Task statement => For each line in the data below that has the word "skipNeImm", copy that line.

Data listing =>
/-- R47: every instruction's word lies in the row of its own mnemonic. -/
theorem encode_in_row : ∀ i : Instr, Laws.EncodingRow.Statement i
  | .halt => Laws.EncodingRow.halt
  | .clear => Laws.EncodingRow.clear
  | .ret => Laws.EncodingRow.ret
  | .jump nnn => Laws.EncodingRow.jump nnn
  | .call nnn => Laws.EncodingRow.call nnn
  | .skipEqImm x kk => Laws.EncodingRow.skipEqImm x kk
  | .skipNeImm x kk => Laws.EncodingRow.skipNeImm x kk
  | .skipEqReg x y => Laws.EncodingRow.skipEqReg x y
  | .loadImm x kk => Laws.EncodingRow.loadImm x kk
  | .addImm x kk => Laws.EncodingRow.addImm x kk
  | .loadReg x y => Laws.EncodingRow.loadReg x y
  | .orReg x y => Laws.EncodingRow.orReg x y
  | .andReg x y => Laws.EncodingRow.andReg x y
  | .xorReg x y => Laws.EncodingRow.xorReg x y
  | .addCarry x y => Laws.EncodingRow.addCarry x y

section
variable {op : Word} {i : Instr} {r : OpcodeRow}

theorem matchesWord_iff : r.matchesWord op = true ↔ op &&& r.mask = r.pattern := beq_iff_eq

/-- R47: major opcode 2 is CALL. -/
theorem decode_of_majorOf_two (h : (majorOf op).toNat = 2) : decode op = .ok (.call (nnnOf op)) := by
  simp only [decode, h]

theorem decodeAlu_of_subOf_four (h : (subOf op).toNat = 4) : decodeAlu op = .ok (.addCarry (xOf op) (yOf op)) := by
  simp only [decodeAlu, h]

/-- R47: a word that decodes is selected by the row of its mnemonic. -/
theorem row_of_decode (hd : decode op = .ok i) : ∃ r ∈ opcodeMap, r.mnemonic = i.mnemonic ∧ op &&& r.mask = r.pattern := by
  obtain ⟨r, hr, hname, hmatch⟩ := encode_in_row i
  rw [encode_of_decode hd] at hmatch
  exact ⟨r, hr, hname, matchesWord_iff.mp hmatch⟩

/-- R47: a row whose mask keeps every bit selects its pattern only. -/
theorem eq_of_fullMask {p : Word} (h : op &&& 0xFFFF#16 = p) : op = p :=
  BitVec.and_allOnes.symm.trans h

/-- R47: a word a row selects decodes, to an instruction of the row's mnemonic. -/
theorem decode_of_row : ∀ r ∈ opcodeMap, ∀ op : Word, op &&& r.mask = r.pattern →
    ∃ i : Instr, decode op = .ok i ∧ i.mnemonic = r.mnemonic := by
  simp only [opcodeMap, List.cons_append, List.nil_append, List.forall_mem_cons]
  refine ⟨?halt, ?clear, ?ret, ?jump, ?call, ?skipEqImm, ?skipNeImm, ?skipEqReg, ?loadImm, ?addImm, ?loadReg, ?orReg, ?andReg,
    ?xorReg, ?addCarry, fun r hr => absurd hr List.not_mem_nil⟩
  all_goals intro op hrow
  case halt => obtain rfl := eq_of_fullMask hrow; exact ⟨.halt, by decide, rfl⟩
  case clear => obtain rfl := eq_of_fullMask hrow; exact ⟨.clear, by decide, rfl⟩
  case ret => obtain rfl := eq_of_fullMask hrow; exact ⟨.ret, by decide, rfl⟩
  case jump => exact ⟨_, decode_of_majorOf_one (majorOf_of_mask op hrow), rfl⟩
  case call => exact ⟨_, decode_of_majorOf_two (majorOf_of_mask op hrow), rfl⟩
  case skipEqImm => exact ⟨_, decode_of_majorOf_three (majorOf_of_mask op hrow), rfl⟩
  case skipNeImm => exact ⟨_, decode_of_majorOf_four (majorOf_of_mask op hrow), rfl⟩
  case skipEqReg =>
    obtain ⟨hmajor, hsub⟩ := majorOf_subOf_of_mask op hrow
    exact ⟨_, (decode_of_majorOf_five hmajor).trans (if_pos (BitVec.eq_of_toNat_eq hsub)), rfl⟩
  case loadImm => exact ⟨_, decode_of_majorOf_six (majorOf_of_mask op hrow), rfl⟩
  case addImm => exact ⟨_, decode_of_majorOf_seven (majorOf_of_mask op hrow), rfl⟩
  all_goals obtain ⟨halu, hsub⟩ := decode_of_aluMask hrow rfl
  case loadReg => exact ⟨_, halu.trans (decodeAlu_of_subOf_zero hsub), rfl⟩
  case orReg => exact ⟨_, halu.trans (decodeAlu_of_subOf_one hsub), rfl⟩
  case andReg => exact ⟨_, halu.trans (decodeAlu_of_subOf_two hsub), rfl⟩
  case xorReg => exact ⟨_, halu.trans (decodeAlu_of_subOf_three hsub), rfl⟩
  case addCarry => exact ⟨_, halu.trans (decodeAlu_of_subOf_four hsub), rfl⟩

/-- R48: a word no row selects is rejected as unimplemented. -/
theorem decode_of_no_row (h : ∀ r ∈ opcodeMap, op &&& r.mask ≠ r.pattern) : decode op = .error (.unimplemented op) := by
  cases hd : decode op with
  | ok i =>
    obtain ⟨r, hr, -, hrow⟩ := row_of_decode hd
    exact absurd hrow (h r hr)
  | error reject => rw [decode_error hd]

/-- R48: the words that are no opcode are those the decoder rejects. -/
theorem wellFormedWord_eq_false_iff : wellFormedWord op = false ↔ decode op = .error (.unimplemented op) := by
  simp only [wellFormedWord, List.any_eq_false, matchesWord_iff]
  refine ⟨decode_of_no_row, fun hreject r hr hrow => ?_⟩
  obtain ⟨i, hd, -⟩ := decode_of_row r hr op hrow
  rw [hd] at hreject
  cases hreject

/-- R47: CALL is exactly the major opcode 2. -/
theorem decode_call_iff : (∃ nnn, decode op = .ok (.call nnn)) ↔ op &&& 0xF000#16 = 0x2000#16 := by
  constructor
  · rintro ⟨nnn, hd⟩
    obtain rfl := encode_of_decode hd
    apply BitVec.eq_of_toNat_eq
    rw [and_F000_toNat]
    exact Laws.EncodingRow.formatNNN_in_row 0x2#4 nnn
  · intro hrow
    exact ⟨_, decode_of_majorOf_two (majorOf_of_mask op hrow)⟩

end

/-- A row of the map is found by its mnemonic. -/
theorem row_eq_of_mnemonic_eq : ∀ r ∈ opcodeMap, ∀ r' ∈ opcodeMap, r.mnemonic = r'.mnemonic → r = r' := by
  decide

namespace Machine

/-- Settles O6: a row's mask fixes what the decoder branches on, and every decoded word lies in the row of its own mnemonic. -/
theorem decodeAcceptsExactlyTheOpcodeMap : Obligations.DecodeAcceptsExactlyTheOpcodeMap := by
  unfold Obligations.DecodeAcceptsExactlyTheOpcodeMap
  exact ⟨decode_of_row, fun _ => decode_of_no_row⟩

/-- Settles O7: two rows that select one word bear the mnemonic of the one instruction it decodes to. -/
theorem opcodeMapRowsAreDisjoint : Obligations.OpcodeMapRowsAreDisjoint := by
  unfold Obligations.OpcodeMapRowsAreDisjoint
  intro r hr r' hr' op hrow hrow'
  obtain ⟨i, hd, hname⟩ := decode_of_row r hr op hrow
  obtain ⟨i', hd', hname'⟩ := decode_of_row r' hr' op hrow'
  obtain rfl : i = i' := by simpa [hd] using hd'
  exact row_eq_of_mnemonic_eq r hr r' hr' (hname.symm.trans hname')

end Machine

end Sys2Proof
end

section
/-! PROOFS of the system and stack instructions (spec/40_system_and_flow.md R52, R54, R56): what HALT, RETURN and CALL answer, by
the value of `sp`. -/

namespace Sys2Proof.Machine

/-- Setting the run status changes nothing else. -/
theorem onlyStatus_setStatus (s : State) (st : Status) : s.onlyStatus (s.setStatus st) :=
  ⟨fun _ _ => rfl, rfl, rfl, fun _ => rfl, fun _ => rfl⟩

section
variable {s : State} {j : Fin 16} (nnn : Addr12)

theorem exec_halt (s : State) : exec .halt s = .next (s.setStatus .halted) := rfl

theorem exec_ret_of_empty (h : s.sp = 0) : exec .ret s = .next (s.setStatus (.faulted .stackUnderflow)) := by
  rcases execReturn_cases s with ⟨-, e⟩ | ⟨k, n, hk, hn, e⟩
  · exact e
  · simp [h] at hk

theorem exec_ret_of_entry (h : s.sp = j.succ) : exec .ret s = .next ((s.setSp j.castSucc).setPc (s.stackAt j)) := by
  rcases execReturn_cases s with ⟨hempty, -⟩ | ⟨k, n, hk, hn, e⟩
  · simp [h] at hempty
  · obtain rfl : k = j := Fin.ext (by simpa [h] using hk)
    obtain rfl : n = k.castSucc := Fin.ext (by simpa [h] using hn)
    exact e

theorem exec_call_of_full (h : s.sp = Fin.last 16) :
    exec (.call nnn) s = .next (s.setStatus (.faulted .stackOverflow)) := by
  rcases execCall_cases nnn s with ⟨-, e⟩ | ⟨k, n, hk, hn, e⟩
  · exact e
  · have := k.isLt
    simp [hk, h] at this

theorem exec_call_of_room (h : s.sp = j.castSucc) :
    exec (.call nnn) s = .next (((s.setStackAt j s.pc).setSp j.succ).setPc (zext16 nnn)) := by
  rcases execCall_cases nnn s with ⟨hfull, -⟩ | ⟨k, n, hk, hn, e⟩
  · have hj : j.val = 16 := by simpa [h] using hfull
    omega
  · obtain rfl : k = j := Fin.ext (by simpa [h] using hk)
    obtain rfl : n = k.succ := Fin.ext (by simpa [h] using hn)
    exact e

end

/-- R23: a stack that is not full has a free entry, at `sp`. -/
theorem sp_eq_castSucc_of_lt {s : State} (h : s.sp.val < 16) : ∃ j : Fin 16, s.sp = j.castSucc :=
  ⟨⟨s.sp.val, h⟩, rfl⟩

/-- Settles O14: executing HALT is one write of the status. -/
theorem haltStopsTheRun : Obligations.HaltStopsTheRun := by
  unfold Obligations.HaltStopsTheRun
  refine ⟨by decide, fun s => ?_⟩
  exact ⟨_, exec_halt s, rfl, onlyStatus_setStatus s _⟩

/-- Settles O16: a RETURN that has an entry writes `sp` and `pc` only. -/
theorem returnPopsTheTopEntry : Obligations.ReturnPopsTheTopEntry := by
  unfold Obligations.ReturnPopsTheTopEntry
  refine ⟨by decide, fun s j hj => ?_⟩
  exact ⟨_, exec_ret_of_entry (Fin.ext hj.symm), rfl, rfl, fun _ _ => rfl, fun _ => rfl, rfl, fun _ => rfl⟩

/-- Settles O17: a RETURN with no entry raises the failure and writes nothing else. -/
theorem returnOnEmptyStackFaults : Obligations.ReturnOnEmptyStackFaults := by
  unfold Obligations.ReturnOnEmptyStackFaults
  intro s hsp
  exact ⟨_, exec_ret_of_empty hsp, rfl, onlyStatus_setStatus s _⟩

/-- Settles O19: the row's mask fixes the major opcode 2, and a CALL that has room writes the entry at `sp`, `sp` and `pc` only. -/
theorem callPushesTheReturnAddress : Obligations.CallPushesTheReturnAddress := by
  unfold Obligations.CallPushesTheReturnAddress
  constructor
  · intro op hrow
    exact decode_of_majorOf_two (majorOf_of_mask op hrow)
  · intro nnn s hroom
    obtain ⟨j, hsp⟩ := sp_eq_castSucc_of_lt hroom
    refine ⟨_, exec_call_of_room nnn hsp, ?sp, zext16_toNat nnn, ?entries, fun _ _ => rfl, rfl, fun _ => rfl⟩
    case sp => simp [hsp]
    case entries =>
      intro k
      simp [stackAt_setStackAt, hsp, Fin.ext_iff]

/-- Settles O20: a CALL with no room raises the failure and writes nothing else. -/
theorem callOnFullStackFaults : Obligations.CallOnFullStackFaults := by
  unfold Obligations.CallOnFullStackFaults
  intro nnn s hsp
  exact ⟨_, exec_call_of_full nnn (Fin.ext hsp), rfl, onlyStatus_setStatus s _⟩

/-- Settles O21: the CALL leaves `sp` just above the entry it wrote, so the RETURN reads that entry. -/
theorem callThenReturnRestoresPcAndSp : Obligations.CallThenReturnRestoresPcAndSp := by
  unfold Obligations.CallThenReturnRestoresPcAndSp
  intro nnn s hroom
  obtain ⟨j, hsp⟩ := sp_eq_castSucc_of_lt hroom
  refine ⟨_, exec_call_of_room nnn hsp, fun t' hsp' hentries => ?_⟩
  refine ⟨_, exec_ret_of_entry (j := j) hsp', ?pc, hsp.symm⟩
  case pc =>
    calc t'.stackAt j = (s.setStackAt j s.pc).stackAt j := hentries j
      _ = s.pc := by rw [stackAt_setStackAt, if_pos rfl]

section
variable {i : Instr} {rest : List Instr} {s t : State}

theorem execAll_cons_of_running (h : exec i s = .next t) (ht : t.status = .running) :
    execAll (i :: rest) s = execAll rest t := by
  simp [execAll, h, ht]

theorem execAll_cons_of_stopped (h : exec i s = .next t) (ht : t.status ≠ .running) : execAll (i :: rest) s = .next t := by
  simp [execAll, h, ht]

end

/-- A CALL with room leaves a running machine running, with one more entry. -/
theorem exec_call_sp_succ (nnn : Addr12) {s : State} (hs : s.status = .running) (hroom : s.sp.val < 16) :
    ∃ t : State, exec (.call nnn) s = .next t ∧ t.status = .running ∧ t.sp.val = s.sp.val + 1 := by
  obtain ⟨j, hsp⟩ := sp_eq_castSucc_of_lt hroom
  exact ⟨_, exec_call_of_room nnn hsp, hs, by simp [hsp]⟩

/-- Nested CALLs for which there is room all succeed. -/
theorem execAll_calls_of_room (targets : List Addr12) {s : State} (hs : s.status = .running)
    (hroom : s.sp.val + targets.length ≤ 16) : ∃ t : State, execAll (targets.map .call) s = .next t ∧
      t.status = .running ∧ t.sp.val = s.sp.val + targets.length := by
  induction targets generalizing s with
  | nil => exact ⟨s, rfl, hs, rfl⟩
  | cons nnn rest ih =>
    rw [List.length_cons] at hroom ⊢
    obtain ⟨t, hcall, ht, hsp⟩ := exec_call_sp_succ nnn hs (by omega)
    obtain ⟨u, hrest, hu, husp⟩ := ih ht (by omega)
    exact ⟨u, (execAll_cons_of_running hcall ht).trans hrest, hu, by omega⟩

/-- Of nested CALLs for which there is no room, the first that finds the stack full stops the machine. -/
theorem execAll_calls_of_no_room (targets : List Addr12) {s : State} (hs : s.status = .running)
    (hmany : 17 ≤ s.sp.val + targets.length) : ∃ t : State, execAll (targets.map .call) s = .next t ∧
      t.status = .faulted .stackOverflow ∧ t.sp.val = 16 := by
  induction targets generalizing s with
  | nil =>
    have := s.sp.isLt
    rw [List.length_nil] at hmany
    omega
  | cons nnn rest ih =>
    rw [List.length_cons] at hmany
    by_cases hroom : s.sp.val < 16
    · obtain ⟨t, hcall, ht, hsp⟩ := exec_call_sp_succ nnn hs hroom
      obtain ⟨u, hrest, hu⟩ := ih ht (by omega)
      exact ⟨u, (execAll_cons_of_running hcall ht).trans hrest, hu⟩
    · have hfull : s.sp.val = 16 := by omega
      exact ⟨_, execAll_cons_of_stopped (exec_call_of_full nnn (Fin.ext hfull)) (by simp), rfl, hfull⟩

Solution for this task =>
  | .skipNeImm x kk => Laws.EncodingRow.skipNeImm x kk
  refine ⟨?halt, ?clear, ?ret, ?jump, ?call, ?skipEqImm, ?skipNeImm, ?skipEqReg, ?loadImm, ?addImm, ?loadReg, ?orReg, ?andReg,
  case skipNeImm => exact ⟨_, decode_of_majorOf_four (majorOf_of_mask op hrow), rfl⟩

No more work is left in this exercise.